__REQUIREMENT__
Scan the entries for lines with the word "named" and copy those lines.

==== EXCERPTED DATA

/-- The restores that are due, by image, each with the target that it holds reserved (R74): the core that Isacor named, else the
core the tile was frozen from, else the lowest that R205 accepts, and not one that a restore before it holds; none while no such
core is free (log 26). The reservation is taken at once and so is no field: it stands from the moment the restore is due. It
stands beside another one of its region, also a head's (DESIGN CHOICE, log 26: R70 lets a region carry one). -/
def State.dueRestores (s : State) : List (Nat × Option Nat) :=
  s.cores.foldl (fun (l : List (Nat × Option Nat)) (k, c) =>
    match c.frozen with
    | none => l
    | some f =>
      let cores := s.tileCores k
      if cores.headD k != k || !cores.any (fun c => (s.core c).frozen.any s.restoring) then l
      else
        let held := l.flatMap (fun (i, t) => t.elim [] (s.coresFrom i))
        let open_ (t : Nat) : Bool := s.suits k f t && (s.coresFrom k t).all (fun c => !held.contains c)
        l ++ [(k, ((f.target.getD f.home) :: (if f.target.isSome then [] else List.range 384)).find? open_)]) []

/-- The cores that due restores hold reserved, but that of one image. -/
def State.dueCores (s : State) (but : Option Nat) : List Nat :=
  (s.dueRestores.filter (fun (i, _) => some i != but)).flatMap (fun (i, t) => t.elim [] (s.coresFrom i))

/-- The target of a restore by the device itself (R74). -/
def State.autoTarget (s : State) (img : Nat) : Option Nat := (s.dueRestores.find? (fun x => x.1 == img)).bind (·.2)

/-- May the image at `img` be restored on a core: complete, and on a core that suits it and that no restore which is due holds? -/
def State.restorable (s : State) (img target : Nat) : Bool :=
  match (s.core img).frozen with
  | none => false
  | some f =>
    f.stage == .complete && s.suits img f target &&
    (s.coresFrom img target).all (fun c => !(s.dueCores (some img)).contains c)

/-- Does a restore on a die wait for its turn: its target lies there, or, while it has none, the core that Isacor named or the
tile's own? From the moment it is due it comes before every placement on that die (R74, R143, R205; log 26). -/
def State.restoreDue (s : State) (die : Nat) : Bool :=
  s.dueRestores.any (fun (i, t) =>
    dieOfCore (t.getD (((s.core i).frozen.map (fun f => f.target.getD f.home)).getD 0)) == die)

/-- Is a region reserved, by a head, a migration or a restore that is due? -/
def State.reservedRegion (s : State) (region : Nat) : Bool :=
  s.reserves.any (fun r => r.cores.any (fun c => regionOfCore c == region)) ||
    (s.dueCores none).any (fun c => regionOfCore c == region)

/-- Gang sequencers of a region that are claimed by the reservation of another head (R70). -/
def State.claimedSeqs (s : State) (queue region : Nat) : Nat :=
  ((s.reserves.filter (fun r => r.queue != some queue && r.cores.any (fun c => regionOfCore c == region))).map (fun r =>
    (r.queue.bind s.headOf).elim 0 (fun (_, g) => g.roleList.length))).sum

========

__SOLUTION TO THIS TASK__
/-- The restores that are due, by image, each with the target that it holds reserved (R74): the core that Isacor named, else the
/-- Does a restore on a die wait for its turn: its target lies there, or, while it has none, the core that Isacor named or the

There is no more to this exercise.